§ **Work item**
Without leaving out a single line, restate the entries below exactly.

§ **Exercise inputs**
-- ==== Sys2Proof/Tests/Slice0.lean ====
section
/-! SUPPORT. Small tests, their expected results written out from the rules and from spec/95_test_vectors.md,
and a witness for the hypotheses of each statement. -/

namespace Sys2Proof.Tests

open Sys2Proof Sys2Proof.Machine

/-! ## Helpers -/

/-- The next state, if that is the outcome. -/
def after : Result → Option State
  | .next t => some t
  | _ => none

/-- The refusal, if that is the outcome. -/
def stop : Result → Option Refusal
  | .refused r => some r
  | _ => none

/-- The decoder's answer, as an option. -/
def op (t : TxnWord) : Option Instr := (decode t).toOption

/-- The decoder's reason for refusing. -/
def why (t : TxnWord) : Option Reject :=
  match decode t with
  | .ok _ => none
  | .error e => some e

/-- The example device after `OPEN 115200` (41_lifecycle R139's example). -/
def live : State :=
  { State.reset with
    baudRate := 115200#32, lastResult := 1#32, ibrd := 13#16, fbrd := 1#6, lcrh := 0x60#8
    cr := 0x0301#16, imsc := 0x010#11, vicEnabled := true, vicHandler := some 0 }

/-- The open device with bytes 0x41, 0x42 buffered from slot 3 on. -/
def two : State :=
  { live with
    hc := 0x00030002#32, buf := [(0, 0x42#8), (3, 0x41#8)]
    offered := [0x41#8, 0x42#8], accepted := [0x41#8, 0x42#8], rxSeq := [0x41#8, 0x42#8] }

/-- The open device with its four slots full. -/
def full : State :=
  { live with
    hc := 4#32, buf := [(0, 0xA0#8), (1, 0xA1#8), (2, 0xA2#8), (3, 0xA3#8)] }

/-- The open device with a byte waiting to be dispatched. -/
def pending : State := { two with rxHold := some 0x43#8, rxSeq := [0x41#8, 0x42#8, 0x43#8] }

/-- The open device with a byte waiting to leave. -/
def sending : State := { live with txHold := some 0x41#8, txSeq := [0x41#8] }

/-! ## Well-formedness: an ill-formed operation for each check -/

theorem test_wf_readInto_room : (Instr.readInto [0#8] 2).wf = false := by decide
theorem test_wf_readInto_exact : (Instr.readInto [0#8] 1).wf = true := by decide
theorem test_wf_regRead_close : (Instr.regRead .close).wf = false := by decide
theorem test_wf_setBits_dr : (Instr.setBits .dr 1#32).wf = false := by decide
theorem test_wf_setBits_rxpop : (Instr.setBits .rxpop 1#32).wf = false := by decide
theorem test_wf_enableLine : (Instr.enableLine 32).wf = false := by decide
theorem test_wf_disableLine : (Instr.disableLine 32).wf = false := by decide
theorem test_wf_bindHandler : (Instr.bindHandler 32 0).wf = false := by decide
theorem test_wf_line_31 : (Instr.bindHandler 31 0).wf = true := by decide

/-! ## Decoding: KIND, RSV, OFF, DATA written out (30_encoding R91, R98; 95_test_vectors 2.1) -/

theorem test_decode_write :
    op 0b1000_0000_0000_0000_0000_0000_0000_0000_0000_0000_0100_0001#48 = some (.write 0x41#8) := by
  decide
theorem test_decode_write_ignored : op 0x8000FFFFFF41#48 = some (.write 0x41#8) := by decide
theorem test_decode_rdIbrd :
    op 0b0000_0000_0010_0100_0000_0000_0000_0000_0000_0000_0000_0000#48 = some .rdIbrd := by decide
theorem test_decode_rdFbrd : op 0x002800000000#48 = some .rdFbrd := by decide
theorem test_decode_rdLcrh : op 0x002C00000000#48 = some .rdLcrh := by decide
theorem test_decode_rdCr : op 0x003000000000#48 = some .rdCr := by decide
theorem test_decode_rdImsc : op 0x003800000000#48 = some .rdImsc := by decide
theorem test_decode_rdBaud : op 0x0100DEADBEEF#48 = some .rdBaud := by decide
theorem test_decode_open :
    op 0b1000_0001_0000_0000_0000_0000_0000_0001_1100_0010_0000_0000#48
      = some (.openDev 115200#32) := by decide
theorem test_decode_open_all_bits : op 0x8100FFFFFFFF#48 = some (.openDev 4294967295#32) := by decide
theorem test_decode_close : op 0x810412345678#48 = some .closeDev := by decide
theorem test_decode_rdStatus : op 0x010800000000#48 = some .rdStatus := by decide
theorem test_decode_available : op 0x010C00000000#48 = some .available := by decide
theorem test_decode_read : op 0x011000000000#48 = some .read := by decide
theorem test_decode_flush : op 0x811400000000#48 = some .flush := by decide
theorem test_decode_addReceiveHandler :
    op 0x811800001234#48 = some (.addReceiveHandler 0x1234#32) := by decide
theorem test_decode_clearReceiveHandlers : op 0x811C00000000#48 = some .clearReceiveHandlers := by
  decide
theorem test_decode_rdPtrs : op 0x012000000000#48 = some .rdPtrs := by decide
theorem test_decode_rdOverrun : op 0x012400000000#48 = some .rdOverrun := by decide
theorem test_decode_rdResult : op 0x012800000000#48 = some .rdResult := by decide
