-- ==== Sys2Proof/Machine/Bulk.lean ====
section
/-! DEFINITION. The bulk channel: WRITECHUNK and FINALIZE (45_bulk_channel.md R251, R252). -/

namespace Sys2Proof.Machine

/-- WRITECHUNK on the next `n` bulk bytes (R251): they are consumed, and appended to the open handle
if there is one. An empty chunk is nothing (V62). -/
def writeChunk (n : Nat) (s : State) : State :=
  let taken := { s with bulkStream := s.bulkStream.drop n }
  match s.bulkStream.take n, s.session with
  | [], _ => s
  | _ :: _, none => taken
  | b :: rest, some active => taken.record (.write active.handle (b :: rest))

/-- FINALIZE (R252). Its one caller is XFER_END. -/
def finalize (s : State) : State := closeSession s

end Sys2Proof.Machine
end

§ **Result of the task**
-- ==== Sys2Proof/Tests/Slice0.lean ====
section
/-! SUPPORT. Small tests, their expected results written out from the rules and from spec/95_test_vectors.md,
and a witness for the hypotheses of each statement. -/

namespace Sys2Proof.Tests

open Sys2Proof Sys2Proof.Machine

/-! ## Helpers -/

/-- The next state, if that is the outcome. -/
def after : Result → Option State
  | .next t => some t
  | _ => none

/-- The refusal, if that is the outcome. -/
def stop : Result → Option Refusal
  | .refused r => some r
  | _ => none

/-- The decoder's answer, as an option. -/
def op (t : TxnWord) : Option Instr := (decode t).toOption

/-- The decoder's reason for refusing. -/
def why (t : TxnWord) : Option Reject :=
  match decode t with
  | .ok _ => none
  | .error e => some e

/-- The example device after `OPEN 115200` (41_lifecycle R139's example). -/
def live : State :=
  { State.reset with
    baudRate := 115200#32, lastResult := 1#32, ibrd := 13#16, fbrd := 1#6, lcrh := 0x60#8
    cr := 0x0301#16, imsc := 0x010#11, vicEnabled := true, vicHandler := some 0 }

/-- The open device with bytes 0x41, 0x42 buffered from slot 3 on. -/
def two : State :=
  { live with
    hc := 0x00030002#32, buf := [(0, 0x42#8), (3, 0x41#8)]
    offered := [0x41#8, 0x42#8], accepted := [0x41#8, 0x42#8], rxSeq := [0x41#8, 0x42#8] }

/-- The open device with its four slots full. -/
def full : State :=
  { live with
    hc := 4#32, buf := [(0, 0xA0#8), (1, 0xA1#8), (2, 0xA2#8), (3, 0xA3#8)] }

/-- The open device with a byte waiting to be dispatched. -/
def pending : State := { two with rxHold := some 0x43#8, rxSeq := [0x41#8, 0x42#8, 0x43#8] }

/-- The open device with a byte waiting to leave. -/
def sending : State := { live with txHold := some 0x41#8, txSeq := [0x41#8] }

/-! ## Well-formedness: an ill-formed operation for each check -/

theorem test_wf_readInto_room : (Instr.readInto [0#8] 2).wf = false := by decide
theorem test_wf_readInto_exact : (Instr.readInto [0#8] 1).wf = true := by decide
theorem test_wf_regRead_close : (Instr.regRead .close).wf = false := by decide
theorem test_wf_setBits_dr : (Instr.setBits .dr 1#32).wf = false := by decide
theorem test_wf_setBits_rxpop : (Instr.setBits .rxpop 1#32).wf = false := by decide
theorem test_wf_enableLine : (Instr.enableLine 32).wf = false := by decide
theorem test_wf_disableLine : (Instr.disableLine 32).wf = false := by decide
theorem test_wf_bindHandler : (Instr.bindHandler 32 0).wf = false := by decide
theorem test_wf_line_31 : (Instr.bindHandler 31 0).wf = true := by decide

/-! ## Decoding: KIND, RSV, OFF, DATA written out (30_encoding R91, R98; 95_test_vectors 2.1) -/

theorem test_decode_write :
    op 0b1000_0000_0000_0000_0000_0000_0000_0000_0000_0000_0100_0001#48 = some (.write 0x41#8) := by
  decide
theorem test_decode_write_ignored : op 0x8000FFFFFF41#48 = some (.write 0x41#8) := by decide
theorem test_decode_rdIbrd :
    op 0b0000_0000_0010_0100_0000_0000_0000_0000_0000_0000_0000_0000#48 = some .rdIbrd := by decide
theorem test_decode_rdFbrd : op 0x002800000000#48 = some .rdFbrd := by decide
theorem test_decode_rdLcrh : op 0x002C00000000#48 = some .rdLcrh := by decide
theorem test_decode_rdCr : op 0x003000000000#48 = some .rdCr := by decide
theorem test_decode_rdImsc : op 0x003800000000#48 = some .rdImsc := by decide
theorem test_decode_rdBaud : op 0x0100DEADBEEF#48 = some .rdBaud := by decide
theorem test_decode_open :
    op 0b1000_0001_0000_0000_0000_0000_0000_0001_1100_0010_0000_0000#48
      = some (.openDev 115200#32) := by decide
theorem test_decode_open_all_bits : op 0x8100FFFFFFFF#48 = some (.openDev 4294967295#32) := by decide
theorem test_decode_close : op 0x810412345678#48 = some .closeDev := by decide
theorem test_decode_rdStatus : op 0x010800000000#48 = some .rdStatus := by decide
theorem test_decode_available : op 0x010C00000000#48 = some .available := by decide
theorem test_decode_read : op 0x011000000000#48 = some .read := by decide
theorem test_decode_flush : op 0x811400000000#48 = some .flush := by decide
theorem test_decode_addReceiveHandler :
    op 0x811800001234#48 = some (.addReceiveHandler 0x1234#32) := by decide
theorem test_decode_clearReceiveHandlers : op 0x811C00000000#48 = some .clearReceiveHandlers := by
  decide
theorem test_decode_rdPtrs : op 0x012000000000#48 = some .rdPtrs := by decide
theorem test_decode_rdOverrun : op 0x012400000000#48 = some .rdOverrun := by decide
theorem test_decode_rdResult : op 0x012800000000#48 = some .rdResult := by decide
-- ==== Sys2Proof/Machine/Bulk.lean ====
section
/-! DEFINITION. The bulk channel: WRITECHUNK and FINALIZE (45_bulk_channel.md R251, R252). -/

namespace Sys2Proof.Machine

/-- WRITECHUNK on the next `n` bulk bytes (R251): they are consumed, and appended to the open handle
if there is one. An empty chunk is nothing (V62). -/
def writeChunk (n : Nat) (s : State) : State :=
  let taken := { s with bulkStream := s.bulkStream.drop n }
  match s.bulkStream.take n, s.session with
  | [], _ => s
  | _ :: _, none => taken
  | b :: rest, some active => taken.record (.write active.handle (b :: rest))

/-- FINALIZE (R252). Its one caller is XFER_END. -/
def finalize (s : State) : State := closeSession s

end Sys2Proof.Machine
end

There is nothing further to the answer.